_Task requirements:_ All lines from the one containing "Machine/Ops.lean, by the" down to the one containing "DESIGN CHOICE, log 37. -/", both ends included, are to be given again exactly; omit the rest of the listing below.

-- Opening Marker --

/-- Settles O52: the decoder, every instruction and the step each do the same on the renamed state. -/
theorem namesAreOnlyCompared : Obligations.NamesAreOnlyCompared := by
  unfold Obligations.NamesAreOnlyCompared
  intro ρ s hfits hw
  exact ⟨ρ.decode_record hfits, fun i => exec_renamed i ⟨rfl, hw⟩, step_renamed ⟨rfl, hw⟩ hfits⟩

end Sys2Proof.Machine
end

-- Closing Marker --
-- Opening Marker --

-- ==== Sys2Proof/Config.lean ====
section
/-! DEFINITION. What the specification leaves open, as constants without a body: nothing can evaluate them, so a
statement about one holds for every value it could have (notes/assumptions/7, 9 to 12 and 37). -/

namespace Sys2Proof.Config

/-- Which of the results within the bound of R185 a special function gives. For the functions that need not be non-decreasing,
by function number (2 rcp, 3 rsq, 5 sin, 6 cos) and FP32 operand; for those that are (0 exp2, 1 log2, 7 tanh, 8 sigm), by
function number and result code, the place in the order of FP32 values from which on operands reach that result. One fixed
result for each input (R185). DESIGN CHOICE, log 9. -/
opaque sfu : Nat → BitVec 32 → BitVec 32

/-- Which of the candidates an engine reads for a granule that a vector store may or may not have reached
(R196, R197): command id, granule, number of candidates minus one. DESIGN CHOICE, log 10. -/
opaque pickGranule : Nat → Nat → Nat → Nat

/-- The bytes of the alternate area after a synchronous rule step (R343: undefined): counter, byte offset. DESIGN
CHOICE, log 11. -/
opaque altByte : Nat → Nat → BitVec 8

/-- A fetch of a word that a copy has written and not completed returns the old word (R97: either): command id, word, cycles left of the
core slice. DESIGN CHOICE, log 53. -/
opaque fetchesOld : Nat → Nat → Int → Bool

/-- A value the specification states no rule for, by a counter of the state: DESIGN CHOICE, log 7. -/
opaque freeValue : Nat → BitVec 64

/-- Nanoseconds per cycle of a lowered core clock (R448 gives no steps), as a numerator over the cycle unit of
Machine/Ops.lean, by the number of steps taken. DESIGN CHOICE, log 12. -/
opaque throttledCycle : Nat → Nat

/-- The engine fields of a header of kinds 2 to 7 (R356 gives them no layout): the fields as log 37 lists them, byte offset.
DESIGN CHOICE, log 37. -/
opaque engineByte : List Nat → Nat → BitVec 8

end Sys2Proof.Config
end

-- Closing Marker --
-- Opening Marker --

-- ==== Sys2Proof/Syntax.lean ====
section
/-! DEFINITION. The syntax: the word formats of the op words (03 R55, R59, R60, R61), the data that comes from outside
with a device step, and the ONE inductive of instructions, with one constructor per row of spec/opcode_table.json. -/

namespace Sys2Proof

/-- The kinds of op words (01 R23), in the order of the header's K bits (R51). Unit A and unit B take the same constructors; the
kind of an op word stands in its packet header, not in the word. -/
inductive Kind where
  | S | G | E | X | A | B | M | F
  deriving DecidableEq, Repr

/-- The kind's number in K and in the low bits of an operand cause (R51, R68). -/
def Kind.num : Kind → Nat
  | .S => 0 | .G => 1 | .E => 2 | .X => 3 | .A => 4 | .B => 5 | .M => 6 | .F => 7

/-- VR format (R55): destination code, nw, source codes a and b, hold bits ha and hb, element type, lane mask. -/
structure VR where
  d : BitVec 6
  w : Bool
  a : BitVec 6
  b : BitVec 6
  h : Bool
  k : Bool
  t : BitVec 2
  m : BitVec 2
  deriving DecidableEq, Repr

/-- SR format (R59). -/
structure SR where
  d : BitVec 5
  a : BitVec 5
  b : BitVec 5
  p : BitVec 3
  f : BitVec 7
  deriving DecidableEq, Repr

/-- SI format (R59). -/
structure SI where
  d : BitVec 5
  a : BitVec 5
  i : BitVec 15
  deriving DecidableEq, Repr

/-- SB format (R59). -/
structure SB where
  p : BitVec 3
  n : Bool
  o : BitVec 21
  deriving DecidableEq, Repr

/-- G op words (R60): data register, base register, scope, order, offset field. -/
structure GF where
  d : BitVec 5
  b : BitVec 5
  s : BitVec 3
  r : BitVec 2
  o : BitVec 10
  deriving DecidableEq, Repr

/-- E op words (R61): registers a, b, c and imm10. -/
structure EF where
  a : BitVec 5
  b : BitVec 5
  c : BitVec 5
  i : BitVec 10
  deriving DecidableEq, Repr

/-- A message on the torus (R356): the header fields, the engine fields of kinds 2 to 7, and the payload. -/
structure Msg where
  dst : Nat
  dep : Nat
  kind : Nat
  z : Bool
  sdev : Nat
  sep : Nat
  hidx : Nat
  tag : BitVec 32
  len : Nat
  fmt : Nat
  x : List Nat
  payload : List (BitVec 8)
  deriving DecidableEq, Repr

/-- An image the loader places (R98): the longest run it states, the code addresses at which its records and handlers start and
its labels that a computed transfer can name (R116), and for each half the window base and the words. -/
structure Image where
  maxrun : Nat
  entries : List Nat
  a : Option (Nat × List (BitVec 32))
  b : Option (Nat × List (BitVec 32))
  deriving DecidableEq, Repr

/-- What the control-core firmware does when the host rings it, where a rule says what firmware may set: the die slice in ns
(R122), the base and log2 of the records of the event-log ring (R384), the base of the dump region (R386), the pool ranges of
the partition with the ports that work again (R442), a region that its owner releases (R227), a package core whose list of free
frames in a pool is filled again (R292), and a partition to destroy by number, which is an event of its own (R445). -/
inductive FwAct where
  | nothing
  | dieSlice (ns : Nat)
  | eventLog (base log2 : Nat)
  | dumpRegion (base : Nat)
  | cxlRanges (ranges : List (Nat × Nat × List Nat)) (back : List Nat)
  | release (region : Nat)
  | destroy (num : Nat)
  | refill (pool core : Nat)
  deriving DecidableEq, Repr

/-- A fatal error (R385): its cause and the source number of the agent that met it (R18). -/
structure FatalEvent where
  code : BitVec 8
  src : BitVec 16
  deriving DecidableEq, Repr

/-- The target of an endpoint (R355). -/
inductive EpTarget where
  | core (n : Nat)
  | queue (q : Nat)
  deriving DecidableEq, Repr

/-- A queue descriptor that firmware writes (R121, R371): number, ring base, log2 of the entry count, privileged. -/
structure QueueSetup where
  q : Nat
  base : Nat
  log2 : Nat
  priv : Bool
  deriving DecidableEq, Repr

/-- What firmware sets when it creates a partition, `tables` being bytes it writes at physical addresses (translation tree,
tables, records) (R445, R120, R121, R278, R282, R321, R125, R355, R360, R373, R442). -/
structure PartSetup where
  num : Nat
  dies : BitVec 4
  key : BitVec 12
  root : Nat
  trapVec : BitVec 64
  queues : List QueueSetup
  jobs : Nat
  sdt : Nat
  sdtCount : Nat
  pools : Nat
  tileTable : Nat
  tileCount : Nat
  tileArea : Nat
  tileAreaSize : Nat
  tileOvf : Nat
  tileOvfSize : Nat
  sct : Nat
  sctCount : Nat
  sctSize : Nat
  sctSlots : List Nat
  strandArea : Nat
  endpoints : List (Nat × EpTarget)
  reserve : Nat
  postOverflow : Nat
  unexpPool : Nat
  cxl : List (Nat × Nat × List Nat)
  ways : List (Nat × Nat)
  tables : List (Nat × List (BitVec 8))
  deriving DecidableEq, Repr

-- Closing Marker --

_Solution:_
Machine/Ops.lean, by the number of steps taken. DESIGN CHOICE, log 12. -/
opaque throttledCycle : Nat → Nat

/-- The engine fields of a header of kinds 2 to 7 (R356 gives them no layout): the fields as log 37 lists them, byte offset.
DESIGN CHOICE, log 37. -/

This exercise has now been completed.